After years of hard working, Creative Biolabs is now in a leading position of antibody discovery and immunotherapy. We can provide a new kind of CAR-T cells which can express PD-1 antibody and thus enhance the safety and specificity of CAR-T cell therapy. This kind of CAR-T cells overcomes the limitation on the treatment of solid tumor by combining CAR-T cells with checkpoint blockade.

Background

Chimeric antigen receptors (CAR) are engineering proteins expressed on the surface of immune cells to interact with the target tumor cells. In recent years, CAR has been successful induced into T cells and contributes to the therapy of tumors. The mechanism lies in the combination of CAR antigen-binding ability and T cell activation capability.

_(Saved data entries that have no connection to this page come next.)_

/-- The commands: one constructor per row of spec/opcode_table.json, in the table's order. -/
inductive Instr where
  -- pattern instructions: panel p, batch table slot c of the context (R239, R243)
  | nop (p c : Nat) | ldi (p c : Nat) | ldih (p c : Nat) | addi (p c : Nat) | add (p c : Nat) | sub (p c : Nat)
  | muli (p c : Nat) | shli (p c : Nat) | andi (p c : Nat) | ld (p c : Nat)
  | ldResult (p c : Nat)
  | st (p c : Nat) | bz (p c : Nat) | bnz (p c : Nat) | loop (p c : Nat) | endProg (p c : Nat) | move (p c : Nat)
  | unitCommandComplete (p id : Nat)
  | evald (p c : Nat) | evalx (p c : Nat) | evalt (p c : Nat)
  | pleatStep (p tile arr : Nat)
  | bobbinAdd (p tile arr : Nat)
  | reductionContribution (p : Nat) (src : ContribFrom)
  | normSample (p i : Nat)
  | bprom (p c : Nat) | bdrain (p c : Nat) | redopen (p c : Nat) | act (p c : Nat) | cvt (p c : Nat)
  | wmv (p c : Nat) | wew (p c : Nat) | wnorm (p c : Nat) | wlook (p c : Nat) | wad (p c : Nat)
  | attn (p c : Nat)
  | remoteRun (p i : Nat)
  | partialFold (p i : Nat)
  | kvw (p c : Nat) | attb (p c : Nat) | send (p c : Nat) | recv (p c : Nat)
  | flowFlitArrive (p flow : Nat)
  | tack (p c : Nat) | sealw (p c : Nat) | sample (p c : Nat) | smerge (p c : Nat) | fence (p c : Nat) | call (p c : Nat)
  | callReply (p : Nat) (reply : Word)
  -- steps, sealing and recall
  | stepForm (b : Nat)
  | batchTableReceive (p : Nat)
  | spanBatchReceive (b : Nat) (batch : Batch)
  | rankSealReport (b rank : Nat) (step : Word)
  | sealed (b : Nat) (step : Word)
  | recallStep (b : Nat) (step : Word) (cause : RecallCause)
  | recallDiscard (p : Nat)
  | replay (b : Nat)
  | jobStatusClaim (job : Nat)
  | adapterSlotLoad (b tenant set : Nat)
  | adapterSlotResident (b slot : Nat)
  -- key-value state
  | treeLookup (session : Nat)
  | treePublish (session range : Nat)
  | treeDrop (node : Nat)
  | treeRebuild (w : Window)
  | bucketLoad (w : Window)
  -- memory errors
  | memUncorrectable (loc : MemLoc)
  | dramScrub (corrected : Nat) (bad : List MemLoc)
  | poisonRepaired (p addr : Nat)
  -- programming
  | progRequest (r : ProgReq)
  | progAdmit
  | progQuarterStage (a : ArrId)
  | progRound (a : ArrId)
  | progComplete (a : ArrId) (gauges : List GaugeSum)
  | zeroisation (a : ArrId) (ok : Bool)
  -- calibration
  | calTileRun (p tile : Nat)
  | calMeasureDone (p tile : Nat)
  | calFitDone (p tile : Nat) (fits : List CalFit)
  | calSwap (p tile : Nat)
  | calProgTimer (p tile : Nat)
  | calFallbackTick
  | runAll (w : Window)
  | runPanel (w : Window) (panel : Nat)
  | eyeSample (lane width : Nat) (retuned : Bool)
  -- containment
  | swatchCompare (id : Nat)
  | checkerRotate (b : Nat)
  | refereeRun (id : Nat)
  | repairComplete (u : RepairUnit)
  | mgmtReadTimeout (page : PageId)
  -- credits, links and arbiters
  | creditReturn (q : QueueId)
  | creditStall (q : QueueId)
  | contextWaitStall (p c : Nat)
  | flitSend (p dir : Nat)
  | seamParity (half lane : Nat)
  | arbRequest (r : ResId) (requester items : Nat) (class0 : Bool)
  | arbItemDone (r : ResId) (nextCredit : Bool)
  | arbWatchdog (r : ResId)
  -- Kwath fabric
  | kwLaneDown (port lane : Nat) (lostLock : Bool)
  | kwLaneRetrain (port lane : Nat) (ok : Bool)
  | kwFlitReceive (port : Nat) (f : KwFlit)
  | kwReplayRequest (port : Nat) (lseq : BitVec 16)
  | fabricSend (p dstRank dstPanel flow addr len : Nat)
  | fabricMessageReceive (m : FabMsg)
  | messageAck (dst vc : Nat) (seq : BitVec 32)
  | planeDown (addr plane : Nat)
  | heartbeatSend
  | managerLost
  | moduleLost (addr : Nat)
  | hello (m : HelloMsg)
  | discWait
  | fabricKeyReceive (epoch : BitVec 8) (ct : Oaep)
  | epochRequest (sender : Nat)
  | bcastReport (bolt addr : Nat) (missing : List Nat)
  | bcastWait (bolt : Nat)
  | chainTimeout (bolt addr : Nat)
  | loadChunk (bolt idx : Nat) (c : ChunkIn)
  -- rings
  | sqTail (w : Window) (ring value : Nat)
  | entryFetch (port ring : Nat) (dma : Dma Entry)
  | cqHead (w : Window) (ring value : Nat)
  | completionPost (port ring : Nat) (dma : Dma Unit)
  | cqStall (port ring : Nat)
  | coalTimer (port ring : Nat)
  | ringEnable (w : Window) (ring : Nat) (cfg : Word)
  | ringDisable (w : Window) (ring : Nat) (cfg : Word)
  | ringAssign (w : Window) (port : Nat) (value : Word)
  | vfAssign (w : Window) (port : Nat) (value : Word)
  -- ring commands: the dispatched entry's number
  | tenantCreate (id : Nat) | tenantRemove (id : Nat) | boltCreate (id : Nat) | boltRemove (id : Nat)
  | boltTransfer (id : Nat) | boltAdopt (id : Nat) | sessionOpen (id : Nat) | sessionClose (id : Nat)
  | generate (id : Nat) | tune (id : Nat) | abort (id : Nat) | prefixRetain (id : Nat) | prefixRelease (id : Nat)
  | loadStage (id : Nat) | loadCommit (id : Nat) | loadCancel (id : Nat) | loadPattern (id : Nat) | unload (id : Nat)
  | keyInstall (id : Nat) | grant (id : Nat) | revoke (id : Nat) | claim (id : Nat) | transfer (id : Nat)
  | release (id : Nat) | debugUnlock (id : Nat) | planLoad (id : Nat) (plan : Plan) | sigRead (id : Nat)
  | fwLoad (id : Nat) (image : FwImage) | selfTest (id : Nat) | bbRead (id : Nat)
  | tenRefill (w : Window) (value : Word)
  -- host ports
  | heartbeat (w : Window) (port : Nat)
  | heartbeatLoss (port : Nat)
  | linkChange (port rate width : Nat) (flit up : Bool)
  | flr (port fn : Nat)
  | perstAssert (port : Nat)
  | perstRelease (port : Nat)
  | getVersion (v : Via) | getCapabilities (v : Via) | negotiateAlgorithms (v : Via) (supported : Bool)
  | getDigests (v : Via) | getCertificate (v : Via) (slot : Nat) | challenge (v : Via) (slot : Nat) (nonce : BitVec 256)
  | getMeasurements (v : Via) (index : Nat) | keyExchange (v : Via) (exchange : Nat) | finish (v : Via) (verified : Bool)
  | keyUpdate (v : Via) | endSession (v : Via) | vendorDefinedRequest (v : Via) (m : VendorMsg)
  | lockInterface (port vf : Nat)
  | stopInterface (port vf : Nat)
  | tdiError (port vf : Nat)
  | kekReady
  -- block control and event registers
  | blkCtrlDrain (w : Window) (page : PageId) (expectGen : BitVec 32)
  | drainDone (page : PageId)
  | resume (w : Window) (page : PageId) (expectGen : BitVec 32)
  | offline (w : Window) (page : PageId) (expectGen : BitVec 32)
  | online (w : Window) (page : PageId) (expectGen : BitVec 32)
  | onlineCheckDone (page : PageId) (passed : Bool)
  | evtStatusClear (w : Window) (page : PageId) (value raisedNow : Word)
  | evtForce (w : Window) (page : PageId) (value : Word)
  | evtSum0Read (w : Window) (port : Nat)
  | tenantEvtRead (w : Window) (port vf : Nat)
  | errCaptureRead (w : Window) (page : PageId)
  | nwLastStepRead (w : Window) (p : Nat)
  | seqFaultStepRead (w : Window) (p : Nat)
  | sigStatusRead (w : Window)
  | eyeRead (w : Window)
  | bbRdData3Read (w : Window)
  | resetEst (w : Window) (p : Nat) (value : Word)
  | clearTile (w : Window) (p : Nat)
  | clearAll (w : Window) (p : Nat)
  | fmtCntClear (w : Window) (p : Nat)
  | calCntClear (w : Window)
  | kvCntClear (w : Window)
  | attCntClear (w : Window) (p : Nat)
  | smpCntClear (w : Window) (p : Nat)
  | wtCntClear (w : Window)
  | seqCntClear (w : Window) (p : Nat)
  | netCntClear (w : Window) (page : PageId)
  | fabCntClear (w : Window)
  | kwCntClear (w : Window) (port : Nat)
  | rasCntClear (w : Window)
  | secCntClear (w : Window)
  | hostCntClear (w : Window) (port : Nat)
  | hkCntClear (w : Window)
  | jobelRestartsClear (w : Window)
  | registerWrite (w : Window) (addr size : Nat) (value : Word)
  | accessSizeError (w : Window) (addr size : Nat) (write : Bool) (value : Word)
  -- power, temperature, start
  | retainedCommit
  | inputRise (mv : Nat)
  | hotswapClose
  | powerGood
  | inputFall (mv : Nat)
  | inputOvervoltage (mv : Nat)
  | hardOvercurrent (ma : Nat)
  | railTrip (rail : Nat)
  | governorInterval (ma : Nat)
  | hkConversion (hkB : Bool) (value : Int)
  | hkInjected (trigger : Nat) (values : List Int)
  | throttle
  | thermalRecover
  | stopSealTimeout
  | thermalTrip
  | autoRestart
  | restart (w : Window)
  | fullStart (f : StartFindings)
  | islandAlign (i : Island) (checksOk : Bool)
  | go (w : Window) (value : Word)
  | recoveryLoadDone (dma : Dma FwImage)
  | jobelCmdRestart (w : Window)
  | jobelWatchdog
  | jobelRestarted
  | bbFlush (trigger : Nat)
  | bbFlushed (ok : Bool)
  | flush (w : Window)
  | clearStore (w : Window)
  | bbEpoch (w : Window) (value : Word)
  | stCmd (w : Window) (value : Word)
  | selfTestTargetDone (signature : Word) (failed : Nat)
  | hotswapReclose (mv : Nat)
  | powerLoss
  | uncorrectableCodeword (port lane : Nat)
  | receiveBufferPost (p flow addr len : Nat)
  | planStateReceive (m : PlanMsg)
  | firmwareWriteDone
  | powerCoarseWindow (meanW : Nat) (meanDiode : Int)
  | configurationRequest (port : Nat) (c : CfgWrite)
  | atsInvalidation (port : Nat) (page : Word) (size : Nat)
  deriving DecidableEq, Repr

Another vital participator of the immune system is immune checkpoints, which usually function as regulators. For this character, it has been regarded as a new immunotherapy method for tumor. The inhibitor members include CTLA4 and PD-1 and PD-L1, among which PD-1 inhibitor can be used to treat lots of solid tumors, including melanoma, lung cancer, kidney cancer, bladder cancer, head, and neck cancer.

Introduction of CAR-T Cells With PD-1 Antibody

Although CAR-T cells have got great progress in the treatment of some blood tumor, they don’t show outstanding outcomes in solid tumor therapy. The checkpoint inhibitor has brilliant performance in this field, however, it is disturbed by side-effect. CAR-T cells expressed with PD-1 antibody is the production of loading checkpoint inhibitor on CAR-T cells. By this way, we try to overcome the side-effect by the stimulation of CAR-T cells. This newly designed cell can release a small protein scFv, which can bind with PD-1. Its function will theoretically contribute to tumor therapy via promoting the activity of immune cells. We conduct an experiment on solid tumor model mice and get the conclusion that these new T cells have more outstanding behavior in prolonging survival rate. As the scFv is directly released into the tumor, it will easily trigger the activation of other nearby T cells. We also detected the concentration of the released inhibitor in the circulatory system and found that it closely maintains around the tumor tissue, which demonstrates a low frequency of side-effect.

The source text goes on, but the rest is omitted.